Posted on 2016-08-10 - 14:45

Several weaknesses in our understanding of long-lived animal populations have persisted, mainly due to a prevalence of studies of a single local population at the expense of multisite studies. We performed a multisite capture–mark–resight analysis using 2050 Atlantic Puffins (Fratercula arctica) banded as chicks on four islands (colonies) over 24 years in the Gulf of Maine, USA and Canada. Within program MARK, encounter, apparent survival, pre-breeding movement (PBM; annual movements between colonies prior to breeding), and natal dispersal (ND) probabilities were modeled as functions of age, colony, and several covariates. Information-theoretic model selection criteria and estimated model effect sizes were used to identify important effects and select models to estimate parameters. Encounter probabilities were extremely variable (0.10–0.95) and declined annually starting six years after bands were applied, due to changes in resighting effort, and band wear, respectively. Colony-dependent survival probabilities increased to a peak at age six years; arithmetic means from all colonies were: 0.70 for age 0–3, 0.78 for age 4, 0.81 for age 5, and 0.84 for age 6–8 years. Low adult survival (age ≥5 years) may reflect inclusion of breeding and nonbreeding adults in our sample or a bias due to band loss and illegibility. Consistent with a density-dependent prediction, the effect of colony size on survival was negative and acquired strong AICc support. However, this effect was inconsistent with strata effects in competing top models; the latter suggest that survival was lowest on the smallest island. The effects of origin and destination colony and origin colony size in PBM and ND probabilities resulted in important variation in these parameters.

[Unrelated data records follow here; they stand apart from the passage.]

@[simp] theorem parameterEffect_frame (w : Params) (id : ParamId) (s : State) :
    (parameterEffect w id s).link = s.link ∧ (parameterEffect w id s).commands = s.commands ∧
    (parameterEffect w id s).routing = s.routing ∧ (parameterEffect w id s).map = s.map ∧
    (parameterEffect w id s).ranges = s.ranges ∧ (parameterEffect w id s).walk = s.walk ∧
    (parameterEffect w id s).scanner = s.scanner ∧ (parameterEffect w id s).streams = s.streams ∧
    (parameterEffect w id s).accesses = s.accesses ∧ (parameterEffect w id s).arbiter = s.arbiter ∧
    (parameterEffect w id s).reclaimer = s.reclaimer ∧ (parameterEffect w id s).flash = s.flash ∧
    (parameterEffect w id s).disk = s.disk ∧ (parameterEffect w id s).sup = s.sup ∧
    (parameterEffect w id s).params = s.params ∧ (parameterEffect w id s).choice = s.choice ∧
    (parameterEffect w id s).pending = s.pending := by
  unfold parameterEffect; split <;> (try split) <;> simp

@[simp] theorem storeParameter_frame (id : ParamId) (v : Nat) (s : State) :
    (storeParameter id v s).link = s.link ∧ (storeParameter id v s).commands = s.commands ∧
    (storeParameter id v s).routing = s.routing ∧ (storeParameter id v s).map = s.map ∧
    (storeParameter id v s).ranges = s.ranges ∧ (storeParameter id v s).walk = s.walk ∧
    (storeParameter id v s).scanner = s.scanner ∧ (storeParameter id v s).streams = s.streams ∧
    (storeParameter id v s).accesses = s.accesses ∧ (storeParameter id v s).arbiter = s.arbiter ∧
    (storeParameter id v s).reclaimer = s.reclaimer ∧ (storeParameter id v s).flash = s.flash ∧
    (storeParameter id v s).disk = s.disk ∧ (storeParameter id v s).sup = s.sup ∧
    (storeParameter id v s).choice = s.choice ∧ (storeParameter id v s).pending = s.pending := by
  simp [storeParameter]

@[simp] theorem idleOff_frame (s : State) :
    (idleOff s).link = s.link ∧ (idleOff s).commands = s.commands ∧ (idleOff s).routing = s.routing ∧
    (idleOff s).map = s.map ∧ (idleOff s).ranges = s.ranges ∧ (idleOff s).walk = s.walk ∧
    (idleOff s).scanner = s.scanner ∧ (idleOff s).heat = s.heat ∧ (idleOff s).streams = s.streams ∧
    (idleOff s).accesses = s.accesses ∧ (idleOff s).arbiter = s.arbiter ∧ (idleOff s).mover = s.mover ∧
    (idleOff s).flash = s.flash ∧ (idleOff s).disk = s.disk ∧ (idleOff s).spindle = s.spindle ∧
    (idleOff s).sup = s.sup ∧ (idleOff s).params = s.params ∧ (idleOff s).choice = s.choice ∧
    (idleOff s).pending = s.pending := by
  and_intros <;> rfl

@[simp] theorem countRevolution_frame (s : State) :
    (countRevolution s).link = s.link ∧ (countRevolution s).commands = s.commands ∧
    (countRevolution s).routing = s.routing ∧ (countRevolution s).map = s.map ∧
    (countRevolution s).ranges = s.ranges ∧ (countRevolution s).walk = s.walk ∧
    (countRevolution s).scanner = s.scanner ∧ (countRevolution s).heat = s.heat ∧
    (countRevolution s).streams = s.streams ∧ (countRevolution s).accesses = s.accesses ∧
    (countRevolution s).arbiter = s.arbiter ∧ (countRevolution s).mover = s.mover ∧
    (countRevolution s).flash = s.flash ∧ (countRevolution s).disk = s.disk ∧
    (countRevolution s).spindle = s.spindle ∧ (countRevolution s).sup = s.sup ∧
    (countRevolution s).params = s.params ∧ (countRevolution s).choice = s.choice ∧
    (countRevolution s).pending = s.pending := by
  unfold countRevolution; dsimp only; (repeat' split) <;> simp

@[simp] theorem advanceHand_frame (s : State) :
    (advanceHand s).link = s.link ∧ (advanceHand s).commands = s.commands ∧ (advanceHand s).routing = s.routing ∧
    (advanceHand s).map = s.map ∧ (advanceHand s).ranges = s.ranges ∧ (advanceHand s).walk = s.walk ∧
    (advanceHand s).scanner = s.scanner ∧ (advanceHand s).heat = s.heat ∧ (advanceHand s).streams = s.streams ∧
    (advanceHand s).accesses = s.accesses ∧ (advanceHand s).arbiter = s.arbiter ∧ (advanceHand s).mover = s.mover ∧
    (advanceHand s).flash = s.flash ∧ (advanceHand s).disk = s.disk ∧ (advanceHand s).spindle = s.spindle ∧
    (advanceHand s).sup = s.sup ∧ (advanceHand s).params = s.params ∧ (advanceHand s).choice = s.choice ∧
    (advanceHand s).pending = s.pending := by
  and_intros <;> rfl

@[simp] theorem countProgress_frame (b : Bool) (s : State) :
    (countProgress b s).link = s.link ∧ (countProgress b s).commands = s.commands ∧
    (countProgress b s).routing = s.routing ∧ (countProgress b s).map = s.map ∧
    (countProgress b s).ranges = s.ranges ∧ (countProgress b s).walk = s.walk ∧
    (countProgress b s).scanner = s.scanner ∧ (countProgress b s).heat = s.heat ∧
    (countProgress b s).streams = s.streams ∧ (countProgress b s).accesses = s.accesses ∧
    (countProgress b s).arbiter = s.arbiter ∧ (countProgress b s).mover = s.mover ∧
    (countProgress b s).flash = s.flash ∧ (countProgress b s).disk = s.disk ∧
    (countProgress b s).spindle = s.spindle ∧ (countProgress b s).params = s.params ∧
    (countProgress b s).choice = s.choice ∧ (countProgress b s).pending = s.pending := by
  unfold countProgress; (repeat' split) <;> simp

@[simp] theorem passHand_frame (b : Bool) (s : State) :
    (passHand b s).link = s.link ∧ (passHand b s).commands = s.commands ∧ (passHand b s).routing = s.routing ∧
    (passHand b s).map = s.map ∧ (passHand b s).ranges = s.ranges ∧ (passHand b s).walk = s.walk ∧
    (passHand b s).scanner = s.scanner ∧ (passHand b s).heat = s.heat ∧ (passHand b s).streams = s.streams ∧
    (passHand b s).accesses = s.accesses ∧ (passHand b s).arbiter = s.arbiter ∧ (passHand b s).mover = s.mover ∧
    (passHand b s).flash = s.flash ∧ (passHand b s).disk = s.disk ∧ (passHand b s).spindle = s.spindle ∧
    (passHand b s).params = s.params ∧ (passHand b s).choice = s.choice ∧ (passHand b s).pending = s.pending := by
  simp [passHand]

@[simp] theorem postFlush_frame (k : JobClass) (i : Nat) (s : State) :
    (postFlush k i s).link = s.link ∧ (postFlush k i s).commands = s.commands ∧
    (postFlush k i s).routing = s.routing ∧ (postFlush k i s).ranges = s.ranges ∧ (postFlush k i s).walk = s.walk ∧
    (postFlush k i s).scanner = s.scanner ∧ (postFlush k i s).heat = s.heat ∧
    (postFlush k i s).streams = s.streams ∧ (postFlush k i s).accesses = s.accesses ∧
    (postFlush k i s).mover = s.mover ∧ (postFlush k i s).flash = s.flash ∧ (postFlush k i s).disk = s.disk ∧
    (postFlush k i s).spindle = s.spindle ∧ (postFlush k i s).params = s.params ∧
    (postFlush k i s).choice = s.choice ∧ (postFlush k i s).pending = s.pending := by
  simp [postFlush]

@[simp] theorem holdReclaimer_frame (s : State) :
    (holdReclaimer s).link = s.link ∧ (holdReclaimer s).commands = s.commands ∧
    (holdReclaimer s).routing = s.routing ∧ (holdReclaimer s).map = s.map ∧ (holdReclaimer s).ranges = s.ranges ∧
    (holdReclaimer s).walk = s.walk ∧ (holdReclaimer s).scanner = s.scanner ∧ (holdReclaimer s).heat = s.heat ∧
    (holdReclaimer s).streams = s.streams ∧ (holdReclaimer s).accesses = s.accesses ∧
    (holdReclaimer s).arbiter = s.arbiter ∧ (holdReclaimer s).mover = s.mover ∧ (holdReclaimer s).flash = s.flash ∧
    (holdReclaimer s).disk = s.disk ∧ (holdReclaimer s).spindle = s.spindle ∧ (holdReclaimer s).sup = s.sup ∧
    (holdReclaimer s).params = s.params ∧ (holdReclaimer s).choice = s.choice ∧
    (holdReclaimer s).pending = s.pending := by
  and_intros <;> rfl

@[simp] theorem clearHeat_frame (s : State) :
    (clearHeat s).link = s.link ∧ (clearHeat s).commands = s.commands ∧ (clearHeat s).routing = s.routing ∧
    (clearHeat s).map = s.map ∧ (clearHeat s).ranges = s.ranges ∧ (clearHeat s).walk = s.walk ∧
    (clearHeat s).scanner = s.scanner ∧ (clearHeat s).streams = s.streams ∧ (clearHeat s).accesses = s.accesses ∧
    (clearHeat s).arbiter = s.arbiter ∧ (clearHeat s).mover = s.mover ∧ (clearHeat s).reclaimer = s.reclaimer ∧
    (clearHeat s).flash = s.flash ∧ (clearHeat s).disk = s.disk ∧ (clearHeat s).spindle = s.spindle ∧
    (clearHeat s).sup = s.sup ∧ (clearHeat s).params = s.params ∧ (clearHeat s).choice = s.choice ∧
    (clearHeat s).pending = s.pending := by
  and_intros <;> rfl

@[simp] theorem levelHeat_frame (v : Nat) (s : State) :
    (levelHeat v s).link = s.link ∧ (levelHeat v s).commands = s.commands ∧ (levelHeat v s).routing = s.routing ∧
    (levelHeat v s).map = s.map ∧ (levelHeat v s).ranges = s.ranges ∧ (levelHeat v s).walk = s.walk ∧
    (levelHeat v s).scanner = s.scanner ∧ (levelHeat v s).streams = s.streams ∧
    (levelHeat v s).accesses = s.accesses ∧ (levelHeat v s).arbiter = s.arbiter ∧ (levelHeat v s).mover = s.mover ∧
    (levelHeat v s).reclaimer = s.reclaimer ∧ (levelHeat v s).flash = s.flash ∧ (levelHeat v s).disk = s.disk ∧
    (levelHeat v s).spindle = s.spindle ∧ (levelHeat v s).sup = s.sup ∧ (levelHeat v s).params = s.params ∧
    (levelHeat v s).choice = s.choice ∧ (levelHeat v s).pending = s.pending := by
  and_intros <;> rfl

@[simp] theorem holdHeat_frame (s : State) :
    (holdHeat s).link = s.link ∧ (holdHeat s).commands = s.commands ∧ (holdHeat s).routing = s.routing ∧
    (holdHeat s).map = s.map ∧ (holdHeat s).ranges = s.ranges ∧ (holdHeat s).walk = s.walk ∧
    (holdHeat s).scanner = s.scanner ∧ (holdHeat s).arbiter = s.arbiter ∧ (holdHeat s).mover = s.mover ∧
    (holdHeat s).reclaimer = s.reclaimer ∧ (holdHeat s).flash = s.flash ∧ (holdHeat s).disk = s.disk ∧
    (holdHeat s).spindle = s.spindle ∧ (holdHeat s).sup = s.sup ∧ (holdHeat s).params = s.params ∧
    (holdHeat s).choice = s.choice ∧ (holdHeat s).pending = s.pending := by
  and_intros <;> rfl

As few as 8% and as many as 57% of the puffins that we marked may have bred away from their natal colony, a signal of highly variable philopatry. Consistent with the conspecific attraction hypothesis, ND and PBM probabilities declined as the size of the origin colony increased. PBM probabilities were highest in the age 0–3 period, and these declined quickly with age thereafter. Strong colony and age effects in ND and PMB probabilities identify movement as a critical contributor to local population dynamics at our four study sites.